Eine GSLB-Site enthält den Controller und die von ihr verwalteten SEs in derselben Cloud. Für jeden Standort können Sie die Geolokalisierung in Breiten- und Längengrad festlegen. Dadurch kann GSLB den Serverpool basierend auf der Entfernung vom Client auswählen.
GSLB-Sites, die auf dem NSX ALB-System basieren, sind in Leader (Leader) und Follower (Follower) unterteilt. Wie bei Controllern bietet dieses Schema eine Fehlertoleranz für den GSLB-Dienst.
Die Lead-Site trifft Ausgleichsentscheidungen, verwaltet Verbindungen und überwacht. Sie können die GSLB-Konfiguration nur über den Master-Site-Controller ändern.
Slave-Sites können aktiv oder passiv sein.
- Ein passiver Slave-Standort verarbeitet eingehende Client-Verbindungen nur, wenn der Master-Standort seinen lokalen VS auswählt.
- Der aktive Slave-Standort erhält seine Konfiguration vom Master-Standort und kann bei einem Absturz die führende Rolle übernehmen.
GSLB-Sites können auch externe Sites sein, die auf Balancern von Dritten basieren.
Der globale Pool unterscheidet sich vom lokalen Pool, der lokale Server enthält. In einem globalen Pool können Sie geografisch verteilte virtuelle Dienste von verschiedenen Standorten kombinieren. Mit anderen Worten, der globale Pool enthält lokale VSs, die auf der Ebene der GSLB-Standorte eingerichtet werden.
Das Ausgleichen der Verbindungen zwischen Servern im globalen Pool wird durchgeführt:
- von Round Robin Algorithmus,
- nach Server-Geolokalisierung,
- ,
- Consistent Hash.
Für einen globalen Dienst können Sie mehrere globale Pools erstellen und einen oder mehrere Standorte in jeden lokalen VS aufnehmen. In diesem Fall werden neue Verbindungen nach Geolokalisierung oder nach festgelegten Prioritäten verteilt. Um Prioritäten für die Server im Pool festzulegen, können Sie für jeden Server ein anderes Gewicht festlegen.

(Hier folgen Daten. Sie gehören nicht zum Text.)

-- ==== Sys2Proof/Machine/Startup.lean ====
section
/-! DEFINITION. Starts and returns to service: power-up, restarts, the Keeper's own restart, the wake from DORMANT, the self-test hold,
and the end of a debug session (R10, R364 to R366, R374, R387, R396, R412, R438, R440, R441, R455, R456, R464, R480). -/

namespace Sys2Proof.Machine

open Sys2Proof

/-! ### POWER_UP -/

/-- Step 1: the power-cycle counter increments from the higher of its two copies, and operating hours resume from the later. -/
def resumeCounters (p : Towpath) : Towpath :=
  let fromMram := decide (p.hours < p.mramHours) || (p.hours == p.mramHours && decide (p.seconds < p.mramSeconds))
  { p with powerCycles := sat32 (max p.powerCycles p.mramCycles + 1), hours := if fromMram then p.mramHours else p.hours,
           seconds := if fromMram then p.mramSeconds else p.seconds }

/-- The feed has risen above its threshold; the straps are read. -/
def takePower (feed : Fin 2) (failHi dbgHold : Bool) (s : State) : State :=
  let n : Fin 4 := ⟨feed.val, by omega⟩
  let risen : Feed := if s.path.feeds[n].inRange then s.path.feeds[n] else { inRange := true, microV := 17000001 }
  onPath (fun p =>
    { resumeCounters p with powered := true, feeds := p.feeds.set n risen, charged := false, flushed := false, strapFailHi := failHi,
                            strapDbgHold := dbgHold }) s

/-- JOURNAL_RESTORE: entries that had not ended at the flush end PARTIAL or FAILED; IDs continue from the highest. -/
def restoreJournal (s : State) : State :=
  let entries := s.path.savedJournal.map cutEntry
  let last := (entries.map fun (e : JnlEntry) => e.id).foldl max 0
  onPath (fun p => { p with savedJournal := [] }) (onKeeper (fun k => { k with journal := entries, lastJournal := last }) s)

/-- Entries that the last flush lost are the first record (R412). -/
def reportLost (s : State) : State :=
  if s.recd.lostAtFlush = 0 then s
  else
    let e := { mkEvent 0x0F01 srcModule (le4 s.recd.lostAtFlush) s with lostBefore := true }
    onRecd (fun r => { r with staging := r.staging ++ [e], lostAtFlush := 0 }) s

/-- The monitor is in START while it has a supply (R366). -/
def startMonitor (s : State) : State := if suppliesOut s then s else resetMonitor .start s

/-- In BLANK a high DBG_HOLD stops the module at the start of step 6, with BIST_HELD set. -/
def holdForDebug (s : State) : State :=
  match bootFirmware s with
  | none => s
  | some s => onSec (fun c => { c with bistHeld := true }) (startKeeper s)

def execPowerUp (t : Nat) (feed : Fin 2) (failHi dbgHold : Bool) (microF : Nat) (runs : List BistRun) (s : State) :
    Host.Outcome State Fault Refusal :=
  let s := atTime t s
  .next (if s.path.powered then s
    else
      let s := measureHoldup microF (takePower feed failHi dbgHold s)
      let s := endSpi (endPcie (startMonitor (reportLost (restoreJournal s))))
      if s.sec.lifecycle = .blank ∧ dbgHold ∧ s.sec.wipeFailed = false then holdForDebug s else startUp true runs s)

/-! ### RESTART -/

/-- A restart runs from step 3; a module that the pair procedure restarted releases itself, and requests that waited are served. -/
def runRestart (runs : List BistRun) (s : State) : State :=
  servePending (releaseAfterUpdate (startUp false runs (onMod (fun m => { m with restarting := false }) s)))

/-- The die may leave reset. -/
def resetOver (s : State) : Bool := s.path.powered && s.mod.restarting && !s.path.flushed

def execRestart (t : Nat) (runs : List BistRun) (s : State) : Host.Outcome State Fault Refusal :=
  let s := atTime t s
  .next (if resetOver s && !s.refs.latchedLost then runRestart runs s else s)

/-- REF_RECOVERED: the module leaves `BOOT` on that reference and records `REF_LOST`. The manual gives the latched cause no code. -/
def execRefRecovered (t : Nat) (r : Fin 2) (runs : List BistRun) (s : State) : Host.Outcome State Fault Refusal :=
  let s := atTime t s
  .next (if resetOver s && s.refs.latchedLost then
      let s := onRefs (fun x => { x with latchedLost := false }) s
      let s := stage 0x0E03 (srcClock s.refs.inUse.val) [(freeWord s).setWidth 8] (draw s)
      let s := startUp false runs (onMod (fun m => { m with restarting := false }) s)
      servePending (releaseAfterUpdate (onRefs (fun x => { x with inUse := r }) s))
    else s)

/-! ### The Keeper's own restart, R10, R374, R438 to R441 -/

/-- The Keeper runs its firmware outside a restart of the module. -/
def keeperUp (s : State) : Bool := s.path.powered && s.keeper.running && !s.mod.restarting

def execKeeperLockstepError (t : Nat) (s : State) : Host.Outcome State Fault Refusal :=
  let s := atTime t s
  .next (if keeperUp s then pauseKeeper 0 s else s)

def execKeeperWatchdog (t : Nat) (s : State) : Host.Outcome State Fault Refusal :=
  let s := atTime t s
  .next (if keeperUp s then beginRestart 1 s else s)

/-- The Keeper runs again: an image on trial is confirmed, the restart is recorded, and requests that waited are served. -/
def resumeKeeper (s : State) : State :=
  let s := confirmBoot s
  let c := s.keeper.restartCause
  let s := raiseInt intRestart (onKeeper (fun k => { k with running := true, restartCause := 0 }) s)
  servePending (endActivations (stage 0x0101 srcModule ([byteOf c] ++ le4 (keeperVersion s)) s))

/-- KEEPER_RESTART_COMPLETE. An image on trial that cannot read the settings goes back, and the Keeper loads the fallback first. -/
def execKeeperRestartComplete (t : Nat) (s : State) : Host.Outcome State Fault Refusal :=
  let s := atTime t s
  .next (if s.path.powered && !s.keeper.running && !s.mod.restarting && s.mod.state != .boot then
      if trialUnreadable s then revertSlot 0 stSettings s else resumeKeeper s
    else s)

/-! ### DORMANT_WAKE -/

def execDormantWake (t : Nat) (s : State) : Host.Outcome State Fault Refusal := .next (servePending (wakeUp t (atTime t s)))

/-! ### The end of a debug session, R455, R456, R464 -/

/-- DBG_CLOSE: with any session. -/
def execDbgClose (t : Nat) (s : State) : Host.Outcome State Fault Refusal :=
  .next (jtag (fun s => s.sec.session.isSome) (fun s => servePending (closeSession s)) t s)

def execDebugIdleExpiry (t : Nat) (s : State) : Host.Outcome State Fault Refusal :=
  let s := atTime t s
  .next (match s.sec.session with
    | some x =>
      if cfg s P.debugIdle ≠ 0 ∧ x.lastTck + msToNs (60000 * cfg s P.debugIdle) ≤ t then servePending (closeSession s) else s
    | none => s)

/-- The self-test runs and the module reaches `HELD`; the session, closed meanwhile, reopens there. -/
def goOn (runs : List BistRun) (s : State) : State :=
  let level := levelOf s
  let s := finishStart true runs (clearDebug s)
  let s := if level ≠ .closed ∧ s.mod.state = .held then openSession level none s else s
  servePending s

/-- BIST_GO, in a hold. -/
def execBistGo (t : Nat) (runs : List BistRun) (s : State) : Host.Outcome State Fault Refusal :=
  .next (jtag (fun s => s.sec.bistHeld) (goOn runs) t s)

end Sys2Proof.Machine
end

Ein Beispiel für den Ausgleich zwischen globalen Pools . So verteilt der globale VS Verbindungen in diesem Schema: Der
GslbPool_3 hat eine Priorität von 10 und wird für Clientverbindungen bevorzugt. Von diesen Verbindungen gehen 40% der Last an VS-B3 und 60% an VS-B4. Wenn GslbPool_3 nicht mehr verfügbar ist, gehen alle Clientverbindungen vollständig zu GslbPool_2 und die Last zwischen VS-B3 und VS-B4 wird gleichmäßig verteilt.
Lokales DNSEnthält Datensätze mit den FQDN-Namen der durch sie ausgeglichenen Dienste.
GSLB-DNS ist der lokale DNS-VS-Betriebsmodus, mit dem Verbindungen zwischen GSLB-Standorten ausgeglichen werden.
Lokales DNS VS beginnt als GSLB-DNS zu fungieren, wenn wir es als DNS-Dienst für eine erhöhte GSLB auswählen. Ein solcher DNS-VS sollte auf allen Standorten bereitgestellt werden, die in globalen Pools enthalten sind.
GSLB fügt jedem lokalen DNS FQDN-Einträge für globale Dienste hinzu. NSX ALB füllt diesen Datensatz mit den virtuellen IPs des lokalen VS von allen Standorten, die im globalen VS-Pool enthalten sind. Diese zusätzlichen VIPs werden automatisch hinzugefügt, wobei dem Pool neue lokale VS hinzugefügt werden. Die Daten in den Datensätzen werden aktualisiert, wenn Informationen über die Dienstlast, die Verfügbarkeit von Servern und die Entfernung von Clients von Standorten gesammelt werden. Wenn ein neuer Client über den FQDN eine Verbindung herstellt, gibt einer der lokalen DNS die VIP-Adresse des lokalen VS unter Berücksichtigung dieser akkumulierten tatsächlichen Daten aus.
Wie Sie das NSX ALB-System bereitstellen und konfigurieren sowie den GSLB-Dienst darin erhöhen, werde ich im zweiten Teil dieses Artikels beschreiben.